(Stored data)
-- ==== Sys2Proof/Machine/Dispatch.lean ====
section
/-! DEFINITION. What a command does to everything but the queue: one arm for each constructor. -/

namespace Sys2Proof.Machine

open Sys2Proof
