-- ==== Sys2Proof/Machine/Core.lean ====
section
/-! DEFINITION. The machine as the host takes it. -/

def Sys2Proof.core : Host.Core :=
  { State := Sys2Proof.Machine.State, Fault := Sys2Proof.Machine.Fault
    Refusal := Sys2Proof.Machine.Refusal, step := Sys2Proof.Machine.step, reset := Sys2Proof.Machine.State.reset }
end

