-- ==== Sys2Proof/Certificates/Slice0/Obligations.lean ====
section
/-! DEFINITION. The statements for the provers, family by family of the command table. -/

open Sys2Proof Sys2Proof.Machine

/-- Reads and writes of the register space (R8, R9, R10, R54, R57). A write of BLK_ERR clears the bits written as 1, one of
BLK_ERR_MASK sets the mask, and one of BLK_CTRL, BLK_PWR_REQ or BLK_GEN does what the rows for its fields do. A write of a
register with no effect of its own gives RW fields, and LK fields while ENABLE is 0, the value written, clears W1C bits and
sets W1S bits written as 1, leaves its other fields and every other register, and puts ST fields into the staged shadow;
while ENABLE is 1 a write that would change an LK field leaves the LK fields and sets BLK_ERR.LK_WRITE, and while a swap
is pending one of an ST field leaves the shadow and sets STAGE_BUSY. A register with an effect of its own has it (the
commands of the other rows say which). A path that may not write changes nothing. A read returns every RC field to its
reset value and leaves every other field and register; the five registers whose read does something more do it. An access
of a register that is not 64 bits wide, and any of an unmapped offset, reads zero, changes nothing and sets
BLK_ERR.ACCESS; one outside every window does nothing at all. -/
def Obligations.RegisterAccess : Prop :=
  (∀ (s : State) (who : Path) (a blk n : Nat) (v : Word), s.live = true → addrTarget a = .reg blk n 0x20 →
    s.dev.mayWrite who blk 0x20 = true →
    Acts (.regWrite who a v) s fun d => d = s.dev.setInst blk n { s.dev.inst blk n with err := (s.dev.inst blk n).err &&& ~~~v }) ∧
  (∀ (s : State) (who : Path) (a blk n : Nat) (v : Word), s.live = true → addrTarget a = .reg blk n 0x28 →
    s.dev.mayWrite who blk 0x28 = true →
    Acts (.regWrite who a v) s fun d => d = s.dev.setInst blk n { s.dev.inst blk n with errMask := v }) ∧
  (∀ (s : State) (who : Path) (a blk n : Nat) (v : Word), s.live = true → addrTarget a = .reg blk n 0x08 →
    s.dev.mayWrite who blk 0x08 = true →
    Settles (.regWrite who a v) s (if v.getLsbD 0 then (s.dev.blockDrain blk n (v.getLsbD 1)).blockEnable blk n
      else (s.dev.blockDrain blk n (v.getLsbD 1)).blockDisable blk n)) ∧
  (∀ (s : State) (who : Path) (a blk n : Nat) (v : Word), s.live = true → addrTarget a = .reg blk n 0x30 →
    s.dev.mayWrite who blk 0x30 = true → field v 2 0 ≤ 4 →
    Acts (.regWrite who a v) s fun d => (d.inst blk n).pwrReq = field v 2 0) ∧
  (∀ (s : State) (who : Path) (a blk n : Nat) (v : Word), s.live = true → addrTarget a = .reg blk n 0x40 →
    s.dev.mayWrite who blk 0x40 = true →
    Settles (.regWrite who a v) s (if v.getLsbD 36 then
        if v.getLsbD 37 then (s.dev.swapRequest blk n).genDiscard blk n else s.dev.swapRequest blk n
      else if v.getLsbD 37 then s.dev.genDiscard blk n else s.dev)) ∧
  (∀ (s : State) (who : Path) (a blk n off : Nat) (v : Word) (r : Row), s.live = true → addrTarget a = .reg blk n off →
    s.dev.mayWrite who blk off = true → inHeader off = false → rowAt blk n off = some r → ownEffect blk off = false →
    ((s.dev.inst blk n).enable = false ∨ (v ^^^ s.dev.reg blk n off) &&& r.mask (· = .lk) = 0) →
    ((s.dev.inst blk n).swap = false ∨ r.mask (· = .st) = 0) →
    Acts (.regWrite who a v) s fun d =>
      let old := s.dev.reg blk n off
      let m := r.mask (· = .rw) ||| (if (s.dev.inst blk n).enable then 0 else r.mask (· = .lk))
      let st := r.mask (· = .st)
      d.reg blk n off = ((old &&& ~~~m) ||| (v &&& m) ||| (v &&& r.mask (· = .w1s))) &&& ~~~(v &&& r.mask (· = .w1c)) ∧
      d.shadowReg blk n off = ((s.dev.shadowReg blk n off &&& ~~~st) ||| (v &&& st)) ∧
      (∀ x, x ≠ regAddr blk n off → d.regs.get x = s.dev.regs.get x ∧ d.shadow.get x = s.dev.shadow.get x) ∧
      d = { s.dev with regs := d.regs, shadow := d.shadow }) ∧
  (∀ (s : State) (who : Path) (a blk n off : Nat) (v : Word) (r : Row), s.live = true → addrTarget a = .reg blk n off →
    s.dev.mayWrite who blk off = true → inHeader off = false → rowAt blk n off = some r → ownEffect blk off = false →
    (s.dev.inst blk n).enable = true → (v ^^^ s.dev.reg blk n off) &&& r.mask (· = .lk) ≠ 0 → r.mask (· = .st) = 0 →
    Acts (.regWrite who a v) s fun d =>
      (∃ w, (w &&& r.mask (· = .lk)) = (s.dev.reg blk n off &&& r.mask (· = .lk)) ∧
        d = (s.dev.setReg blk n off w).setErr blk n errLkWrite) ∧ (d.inst blk n).err.getLsbD 0 = true) ∧
  (∀ (s : State) (who : Path) (a blk n off : Nat) (v : Word) (r : Row), s.live = true → addrTarget a = .reg blk n off →
    s.dev.mayWrite who blk off = true → inHeader off = false → rowAt blk n off = some r → ownEffect blk off = false →
    ((s.dev.inst blk n).enable = false ∨ (v ^^^ s.dev.reg blk n off) &&& r.mask (· = .lk) = 0) →
    (s.dev.inst blk n).swap = true → r.mask (· = .st) ≠ 0 →
    Acts (.regWrite who a v) s fun d =>
      d.shadow = s.dev.shadow ∧ (∃ w, d = (s.dev.setReg blk n off w).setErr blk n errStageBusy) ∧
      (d.inst blk n).err.getLsbD 5 = true) ∧
  (∀ (s : State) (who : Path) (a blk n off : Nat) (v : Word), s.live = true → addrTarget a = .reg blk n off →
    s.dev.mayWrite who blk off = true → ownEffect blk off = true →
    Settles (.regWrite who a v) s (s.dev.writeReg blk n off v)) ∧
  (∀ (s : State) (who : Path) (a blk n off : Nat) (v : Word), s.live = true → addrTarget a = .reg blk n off →
    s.dev.mayWrite who blk off = false → Settles (.regWrite who a v) s s.dev) ∧
  (∀ (s : State) (who : Path) (a blk n : Nat) (v : Word), s.live = true → addrTarget a = .unmapped blk n →
    Acts (.regWrite who a v) s fun d => d = s.dev.setErr blk n errAccess ∧ (d.inst blk n).err.getLsbD 1 = true) ∧
  (∀ (s : State) (who : Path) (a : Nat) (v : Word), s.live = true → addrTarget a = .outside →
    Settles (.regWrite who a v) s s.dev) ∧
  (∀ (s : State) (who : Path) (a blk n off : Nat) (r : Row), s.live = true → addrTarget a = .reg blk n off →
    inHeader off = false → rowAt blk n off = some r → readEffect who blk off = false →
    Runs (.regReadClear who a) s fun d =>
      (∀ f ∈ r.flds, field (d.reg blk n off) f.hi f.lo =
        if f.acc = .rc then f.rst else field (s.dev.reg blk n off) f.hi f.lo) ∧
      (∀ x, x ≠ regAddr blk n off → d.regs.get x = s.dev.regs.get x) ∧ d = { s.dev with regs := d.regs }) ∧
  (∀ (s : State) (who : Path) (a blk n off : Nat), s.live = true → addrTarget a = .reg blk n off → inHeader off = true →
    Gives (.regReadClear who a) s s.dev) ∧
  (∀ (s : State) (who : Path) (a : Nat), s.live = true → addrTarget a = .reg 3 0 Reg.SPT_FAULTS.ALL.off →
    Runs (.regReadClear who a) s fun d =>
      d.fget Reg.SPT_FAULTS.ALL = 0 ∧ d.warden = { s.dev.warden with notice := false } ∧
      d = { s.dev with regs := d.regs, warden := d.warden }) ∧
  (∀ (s : State) (who : Path) (a p : Nat), s.live = true → p < 4 → addrTarget a = .reg 9 0 (0x240 + 8 * p) →
    Runs (.regReadClear who a) s fun d =>
      (Tab.look d.tim.txts p).getD [] = ((Tab.look s.dev.tim.txts p).getD []).drop 1 ∧
      (∀ k, k ≠ p → Tab.look d.tim.txts k = Tab.look s.dev.tim.txts k) ∧
      d = { s.dev with tim := { s.dev.tim with txts := d.tim.txts } }) ∧
  (∀ (s : State) (who : Path) (a : Nat), s.live = true → addrTarget a = .reg 5 0 Reg.TLY_WIN_PEAK.RX_KIB.off →
    Runs (.regReadClear who a) s fun d =>
      Tab.look d.tally.peak (s.dev.fget Reg.TLY_WIN_SEL.PORT) = none ∧
      d = { s.dev with tally := { s.dev.tally with peak := d.tally.peak } }) ∧
  (∀ (s : State) (k a : Nat), s.live = true → addrTarget a = .reg 2 0 Reg.WDN_MBOX.DATA.off →
    Runs (.regReadClear (.core k) a) s fun d =>
      d.core k = { s.dev.core k with mbox := false } ∧ (∀ j, j ≠ k → d.core j = s.dev.core j) ∧
      d = { s.dev with warden := d.warden }) ∧
  (∀ (s : State) (who : Path) (a : Nat), s.live = true → addrTarget a = .reg 0x13 0 Reg.PITCH_LOAD.STATE.off →
    Gives (.regReadClear who a) s s.dev.loadGoesOn) ∧
  (∀ (s : State) (who : Path) (a blk n : Nat), s.live = true → addrTarget a = .unmapped blk n →
    Runs (.regReadClear who a) s fun d => d = s.dev.setErr blk n errAccess ∧ (d.inst blk n).err.getLsbD 1 = true ∧
      (s.dev.readBus who a).1 = 0) ∧
  (∀ (s : State) (who : Path) (a : Nat), s.live = true → addrTarget a = .outside →
    Runs (.regReadClear who a) s fun d => d = s.dev ∧ (s.dev.readBus who a).1 = 0) ∧
  (∀ (s : State) (a width blk n off : Nat), s.live = true → width ≠ 8 → addrTarget a = .reg blk n off →
    Runs (.badAccess a width) s fun d =>
      d = s.dev.setErr blk n errAccess ∧ (d.inst blk n).err.getLsbD 1 = true) ∧
  (∀ (s : State) (a width blk n : Nat), s.live = true → addrTarget a = .unmapped blk n →
    Runs (.badAccess a width) s fun d =>
      d = s.dev.setErr blk n errAccess ∧ (d.inst blk n).err.getLsbD 1 = true) ∧
  (∀ (s : State) (a width : Nat), s.live = true → addrTarget a = .outside → Gives (.badAccess a width) s s.dev)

ABOUT THIS TASK:
Lines with the word "fget" in them should be copied from the preceding records.

TASK OUTPUT:
      d.fget Reg.SPT_FAULTS.ALL = 0 ∧ d.warden = { s.dev.warden with notice := false } ∧
      Tab.look d.tally.peak (s.dev.fget Reg.TLY_WIN_SEL.PORT) = none ∧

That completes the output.